See, also, numerous cases cited to support the last statement in the text.

It is next argued that the evidence as to prospective profits from the contract was insufficient to establish a basis for recovery. The verdict has .established that there was a contract, and it is not disputed that if there was a contract, there was a breach thereof. Certainly respondent was entitled to recover at least nominal damages. It is true his compensation was dependent upon the realization of the profits, but shall he be prevented from recovering substantial damages merely because the amount of profits cannot be accurately known, and that too because he was prevented from performing the contract by the wrongful act of appellant?

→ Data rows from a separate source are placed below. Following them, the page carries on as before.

/-- VERDICT.BUDGET (R238): tokens are kept, limited to the new depth. -/
def execVerdictBudget (c : Cmd) (s : State) : Host.Outcome State Fault Refusal :=
  let rate := cp c 4 4
  let depth := cp c 8 2
  .next (runCmd opVerdictBudget c
    [ckNoInline c, ckParam (decide (cp c 0 1 ≤ 1)) 0, ckRange (decide (rate ≤ 1000000)) 4,
     ckRange (decide (1 ≤ depth) && decide (depth ≤ 4096)) 8] []
    (fun t => .ok 0 [] [] (t.modHolder (cp c 0 1 == 1) fun h =>
      { h with rate := rate, depth := depth, tokens := min h.tokens (depth * 3600000) })) s)

def opVerdictDrill : OpSpec := mkOp 0x0705 [.v 4, .v 4, .v 8, .v 8, .ptr] rDTS wF false

/-- VERDICT.DRILL (R246): N = 0 removes the drill. -/
def execVerdictDrill (c : Cmd) (s : State) : Host.Outcome State Fault Refusal :=
  let id := cp c 0 4
  let n := cp c 4 4
  let subs := (List.range n).map fun i => BitVec.ofNat 18 (rd (cdata c 0) (4 * i) 4)
  .next (runCmd opVerdictDrill c
    [ckData opVerdictDrill c 0 (4 * n), ckParam ((List.range n).all fun i => decide (rd (cdata c 0) (4 * i) 4 < 2 ^ 18)) 24,
     ckParam (n == 0 || decide (cp c 8 8 < cp c 16 8)) 16]
    [ckCap (n == 0 || (tget s.verd.drills id).isSome || decide (s.verd.drills.length < 16)) (16 - s.verd.drills.length)]
    (fun t => .ok 0 [] [] (t.modVerd fun u =>
      { u with drills := if n = 0 then tdel u.drills id
        else tput u.drills id ⟨BitVec.ofNat 32 id, cp c 8 8, cp c 16 8, subs⟩ })) s)

def opJobMembers : OpSpec := { mkOp 0x0706 [.v 4, .v 4, .v 4, .v 1, .r 3, .ptr] rDTS wF false with admission := true }

/-- A member entry of JOB.MEMBERS. -/
def parseMember (b : List Byte) (o : Nat) : JobMember :=
  { addr := BitVec.ofNat 18 (rd b o 4), prole := rd b (o + 4) 1, gone := rd b (o + 5) 1 == 1,
    gmask := BitVec.ofNat 64 (rd b (o + 8) 8) }

def opVerdictParam : OpSpec := mkOp 0x0708 [.v 4, .v 4, .v 4, .v 4, .v 2, .v 1, .v 1] rDTS wFT false

/-- VERDICT.PARAM (R241, R243, R244, R247). -/
def execVerdictParam (c : Cmd) (s : State) : Host.Outcome State Fault Refusal :=
  let rng := fun (o n lo hi : Nat) => ckRange (decide (lo ≤ cp c o n) && decide (cp c o n ≤ hi)) o
  .next (runCmd opVerdictParam c
    [ckNoInline c, rng 0 4 1 10000, rng 4 4 1 1000000, rng 8 4 10 10000, rng 12 4 1 6000, rng 16 2 1 65535, rng 18 1 3 64,
     rng 19 1 1 64] []
    (fun t => .ok 0 [] [] (t.modVerd fun u =>
      { u with arrWait := cp c 0 4 * 1000000, lateMin := cp c 4 4 * 1000, silentTo := cp c 8 4 * 1000000,
               disHold := cp c 12 4 * 10000000, repMin := cp c 16 2, cohortMin := cp c 18 1, lateMult := cp c 19 1 })) s)

def opVerdictStatus : OpSpec := mkOp 0x0709 [.v 4, .v 1] rDTS wFTH false

/-- VERDICT.STATUS: state of a (score, subject); a pair that does not exist reads as its start. -/
def execVerdictStatus (c : Cmd) (s : State) : Host.Outcome State Fault Refusal :=
  let subj : Laddr := BitVec.ofNat 18 (cp c 0 4)
  let i := cp c 4 1
  let p := (s.verd.pairs.find? fun x => x.score == i && x.subj == subj).getD (pairNew i subj)
  let v := p.v.getD { vid := 0, v := 0, hold := 0, age := 0, raiseT := 0, drill := false }
  .next (runCmd opVerdictStatus c [ckNoInline c, ckAddr c 0] []
    (fun t => .ok 0 (be 4 p.h ++ be 1 p.s ++ be 1 v.v ++ be 1 (b2n p.v.isSome) ++ be 1 v.hold ++ be 1 v.age ++ zeros 3
      ++ be 4 v.vid.toNat) [] t) s)

end Sys2Proof.Machine
end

When a contract of this kind has been broken, it is never possible to exactly determine what would have occurred if the contract had been carried out. But justice requires that the wronged party shall not be deprived of substantial redress. The amount of such profits must therefore be determined by the jury from all the tangible evidence upon the subject. Of course, the evidence should be sufficiently tangible and reasonable to afford a rational basis for recovery. “The recovery must, of course, be limited to the amount which, from all the surrounding conditions, may be deemed to have been reasonably certain had the breach not occurred.” Federal Iron Brass Bed Co. v. Hock, 42 Wash. 668, 85 Pac. 418. We think the evidence was sufficient to warrant the recovery of $400, the amount of .the verdict. The business that respondent was to conduct was to be by way of a continuance of a plumbing and tinning business that had been theretofore for a long time conducted by Mr. Hornbeck, one of appellant’s trustees. The appellant was to succeed to that business, and it was to become merely one department of appellant’s business, which department respondent was employed to manage. It was not shown that Mr. Hornbeck *7bad conducted the business at a loss. He had conducted it through a foreman whose compensation had been paid from the proceeds of the business. The regular plumbers’ scale of wages was shown to be $4 per day, and that was the per diem respondent was to receive. The jury were justified, under these circumstances, and others appearing in evidence, in finding for respondent the sum returned by them.

A number of errors are assigned upon the rulings of the court during the introduction of testimony, and upon instructions given and refused. We do not think appellant was prejudiced in these particulars, and a detailed discussion of them would require more space than their ■ importance demands.

Finding no error, the judgment is affirmed.

Fullerton, Mount, Crow, Root, and Dunbar, JJ., concur.